### What the task requires:
Set down exactly the lines below, starting at the one that contains "tile, changed. -/" and ending at the one that contains "def waved (f", with both of those lines included and nothing else.

┌─ Working data

/-- A node's frame, of a kind. -/
def nodeFrame (kind : Nat) : Nat := 2 ^ 255 + kind * 2 ^ 252 + 4 * 2 ^ 244 + 9 * 2 ^ 220 + 8 * 2 ^ 148 + 2 ^ 141
/-- Node 0 of the slot's tile, of a kind, from endpoint 4 (data or control) to endpoint 9, which has a permit; one input, one output. -/
def noded (kind e : Nat) (f : Node → Node) : State :=
  (framed (64 + 0) (nodeFrame kind) (slot id)).mapTile 0 (fun t =>
    ((t.mapEp e (fun p => { p with q := [beat] })).mapEp 9 (fun p => { p with permits := 1 })).mapNode 0 f)
/-- The same with no permit of the consumer at endpoint 9. -/
def shut (s : State) : State := s.mapTile 0 (fun t => t.mapEp 9 (fun p => { p with permits := 0 }))
theorem witness_NodeSteps :
    (nodeRuns (noded 1 4 id) 0 0 1 = some (0, nodeFrame 1) ∧ nodeHead ((noded 1 4 id).tile 0) 0 (nodeFrame 1) 0 = some beat ∧
      steerPath (nodeFrame 1) (((noded 1 4 id).tile 0).node 0) { beat with pred := 0 } < NdF.nout (nodeFrame 1) ∧
      nodeRoom ((noded 1 4 id).tile 0) 0 (nodeFrame 1) 0 = true ∧
      inSpot 0 (nodeFrame 1) 0 ≠ outSpot ((noded 1 4 id).tile 0) 0 (nodeFrame 1) 0) ∧
    (∀ k ∈ [1, 2, 5], let e := if k = 5 then 36 else 4
      nodeRuns (shut (noded k e id)) 0 0 k = some (0, nodeFrame k) ∧ nodeHead ((shut (noded k e id)).tile 0) 0 (nodeFrame k) 0 = some beat ∧
      nodeRoom ((shut (noded k e id)).tile 0) 0 (nodeFrame k) 0 = false) ∧
    (nodeHead ((noded 3 4 (fun x => { x with next := 2 })).tile 0) 0 (nodeFrame 3) 0 = some beat ∧
      ((noded 3 4 (fun x => { x with next := 2 })).tile 0).node 0 = { Node.empty with next := 2 } ∧ (beat.tag - 2).toNat < NdF.rwin (nodeFrame 3)) ∧
    (nodeRuns (noded 2 4 id) 0 0 2 = some (0, nodeFrame 2) ∧ nodeRoom ((noded 2 4 id).tile 0) 0 (nodeFrame 2) 0 = true ∧
      robin (NdF.nin (nodeFrame 2)) 0 = [0] ∧ nodeHead ((noded 2 4 id).tile 0) 0 (nodeFrame 2) 0 = some beat) ∧
    (let s := noded 3 4 (fun x => { x with next := 2 })
     let s1 := (List.range (NdF.nin (nodeFrame 3))).foldl (mergeAccept 0 0 (nodeFrame 3)) s
     nodeRuns s 0 0 3 = some (0, nodeFrame 3) ∧ ((s1.tile 0).node 0).fault = false ∧
       ((s1.tile 0).node 0).held.find? (fun b => b.tag == ((s1.tile 0).node 0).next) = some beat ∧ nodeRoom (s1.tile 0) 0 (nodeFrame 3) 0 = true) ∧
    (let s := noded 4 4 (fun x => { x with held := List.replicate 9 beat, taken := 9, accepted := [(0, 8)] })
     let x := (s.tile 0).node 0
     Assoc.getD x.accepted 0 0 - (x.taken - x.held.length) = 8 ∧ x.held[8]? = some beat ∧ nodeBuffers (nodeFrame 4) ≤ 8 ∧
       (∀ b, b < NdF.nout (nodeFrame 4) → Assoc.getD x.accepted b 0 ≤ 8) ∧ nodeRoom (s.tile 0) 0 (nodeFrame 4) 0 = true) ∧
    (((noded 4 4 id).tile 0).node 0).held.length < nodeBuffers (nodeFrame 4) ∧
    (nodeRuns (noded 4 4 id) 0 0 4 = some (0, nodeFrame 4) ∧ nodeHead ((noded 4 4 id).tile 0) 0 (nodeFrame 4) 0 = some beat ∧ NdF.nout (nodeFrame 4) = 1 ∧
      0 < branchWindow (nodeFrame 4) (((noded 4 4 id).tile 0).node 0) 0 ∧
      outSpot ((noded 4 4 id).tile 0) 0 (nodeFrame 4) 0 ≠ inSpot 0 (nodeFrame 4) 0) ∧
    (nodeRuns (noded 5 36 id) 0 0 5 = some (0, nodeFrame 5) ∧ nodeHead ((noded 5 36 id).tile 0) 0 (nodeFrame 5) 0 = some beat ∧ beat.kind ≠ 3 ∧
      nodeRoom ((noded 5 36 id).tile 0) 0 (nodeFrame 5) 0 = true) := by decide +kernel

/-- The slot's graph 0 in context 0 of its tile, changed. -/
def graphed (f : Graph → Graph) : State := (framed 0 0 (slot id)).mapGraph 0 f
/-- The same with wave 1 open. -/
def waved (f : Graph → Graph) : State := graphed (fun g => f { g with openWave := some 1, pending := some (Snap.start 1) })
theorem witness_WaveSteps_load :
    (let s := (slot id).mapTile 0 (fun t => t.mapCtx 0 (fun c => { c with graph := some 0, loading := true }))
     let a : BitVec 32 := .ofNat 32 (2 ^ 16 + 24 * 2 ^ 8)
     ((s.tile 0).ctx 0).graph = some 0 ∧ ((s.tile 0).ctx 0).loading = true ∧ a.toNat / 2 ^ 17 % 4 = 0 ∧
     tileAt (a.toNat / 2 ^ 26) (a.toNat / 2 ^ 19 % 2 ^ 7) = 0 ∧ a.toNat % 256 = 0 ∧ a.toNat / 2 ^ 8 % 2 ^ 7 = 24 ∧
     frameKind 24 = a.toNat / 2 ^ 15 % 4 ∧ frameOk (s.graph 0) (s.part 0).portmask 24 (3 * 2 ^ 254) = true ∧
     claimedElsewhere (s.tile 0) 0 24 (3 * 2 ^ 254) = false) ∧
    (let s := (slot id).mapGraph 0 (fun g => { g with st := .loading })
     let s1 := endLoad s (s.graph 0).part (physCtx (s.graph 0) 0) [0] false
     (s.graph 0).st = .loading ∧ (s.graph 0).snap = none ∧ (graphTiles (s.graph 0)).map (fun x => x.2.2) = [0] ∧ (s.graph 0).nctx = 1 ∧
     ((s1.tile 0).ctx 0).failed = false ∧ ((enterRunning s1 0).tile 0).retired = false ∧ ((enterRunning s1 0).tile 0).routerRetired = false) ∧
    (let s := ((slot id).mapGraph 0 (fun g => { g with st := .loading })).mapTile 0 (fun t => { t with routerRetired := true })
     let s1 := endLoad s (s.graph 0).part (physCtx (s.graph 0) 0) [0] false
     (s.graph 0).snap = none ∧ ((s1.tile 0).ctx 0).failed = false ∧ ((enterRunning s1 0).tile 0).routerRetired = true) := by decide +kernel
theorem witness_WaveSteps_markers :
    (waved id).graphs.map Prod.fst = [0] ∧ graphCtxs (waved id) 0 0 = [0] ∧ ((waved id).graph 0).openWave = some 1 ∧ ((waved id).graph 0).frozen = false ∧
    claimNd ((framed (64 + 0) (nodeFrame 1) (waved id)).tile 0) 0 = some 0 ∧ claimEn ((framed 72 (2 ^ 255) (waved id)).tile 0) 0 = some 0 ∧
    (let p := { Snap.start 1 with ctxs := [(0, ((slot id).tile 0).ctx 0)] }
     let s := (waved (fun g => { g with pending := some p })).mapMe (fun t => { t with wave := 1 })
     tileLatched s 0 0 1 = true ∧ (s.graph 0).pending = some p ∧ p.tiles = []) ∧
    (let p := { Snap.start 1 with tiles := [tileImage (slot id) 0 0 [] []], saving := [(0, ⟨[5, 6], 0, true, 0⟩)] }
     let s := waved (fun g => { g with pending := some p })
     (s.graph 0).pending = some p ∧ p.tiles.find? (fun y => y.tile == 0) = some (tileImage (slot id) 0 0 [] []) ∧
     Assoc.get? p.saving 0 = some ⟨[5, 6], 0, true, 0⟩ ∧
     ((s.tile 0).bank (firstShadow s 0 + (128 * shadowOf (s.graph 0) 0 p.wave + 5) / 2048)).bgSince = none) ∧
    (let s := (waved (fun g => { g with pending := some { Snap.start 1 with tiles := [tileImage (slot id) 0 0 [] []], ctxs := [(0, ((slot id).tile 0).ctx 0)] } })).mapMe (fun t => { t with wave := 1 })
     waveDone s 0 1 = true ∧ ((s.graph 0).pending.map (fun p => imbalance (rateMembers s 0 p))) = some none ∧ (s.graph 0).waiting = none ∧
     (s.graph 0).st = .running ∧ (s.graph 0).frozen = false ∧ encodesHeld (drainCodec (drainGraph s 0 1)) 0 = false ∧
     ((drainCodec (drainGraph s 0 1)).graph 0).cutting = false ∧ ((drainCodec (drainGraph s 0 1)).graph 0).cutNext = false ∧
     encodesHeld (drainCodec (drainGraph (blocked s) 0 1)) 0 = true) ∧
    (let s := waved (fun g => { g with deadline := some 5 })
     ((s.graph 0).deadline = some 5 ∧ 5 ≤ { s.mod with ref := 5 }.ref)) := by decide +kernel
theorem witness_WaveSteps_commit :
    (let s := (slot (fun t => { t with wait := .commit }))
     s.me.run = .running ∧ s.me.wait = .commit ∧ elementRuns s 0 s.me.graph = true ∧ epochMetBy s 0 (deferredReads s.me.bight.stores) = none ∧
     contained (s.graph s.me.graph) = false ∧ (commitBlock s 0).2 = none ∧ s.me.bight.stores = [] ∧ s.me.bight.pushes = [] ∧ s.me.bight.pops = [] ∧
     commitPending s 0 = false ∧ startedHolds s.me = false ∧ s.held.any (fun o => o.th == 0) = false) := by decide +kernel
theorem witness_WaveSteps_end :
    (let s := graphed (fun g => { g with frozen := true })
     (s.graph 0).st = .running ∧ (s.graph 0).frozen = true) ∧
    (((graphed id).graph 0).st = .running ∧ ((graphed id).graph 0).snap = none) ∧
    (((graphed (fun g => { g with snap := some (Snap.start 1), lapsed := true })).graph 0).lapsed = true) ∧
    (let s := graphed (fun g => { g with snap := some (Snap.start 1), record := .ofNat 2048 (2 ^ 190), rollbacks := 1 })
     (s.graph 0).snap = some (Snap.start 1) ∧ contained (s.graph 0) = true ∧ (s.graph 0).lapsed = false ∧ (s.graph 0).rollbacks < 2 ∧ (s.graph 0).st = .running ∧
     (s.graph 0).frozen = false) ∧
    (let s := (graphed id).mapMe (fun t => { t with run := .halted })
     (s.graph 0).st = .running ∧ (s.graph 0).frozen = false ∧ isActive s 0 = true ∧ hasHalted s 0 = true) ∧
    (hangLimit ((graphed (fun g => { g with hang := 2 ^ 20 })).graph 0) ≤ ((graphed (fun g => { g with hang := 2 ^ 20 })).graph 0).hang) := by decide +kernel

└─

### Task answer:
/-- The slot's graph 0 in context 0 of its tile, changed. -/
def graphed (f : Graph → Graph) : State := (framed 0 0 (slot id)).mapGraph 0 f
/-- The same with wave 1 open. -/
def waved (f : Graph → Graph) : State := graphed (fun g => f { g with openWave := some 1, pending := some (Snap.start 1) })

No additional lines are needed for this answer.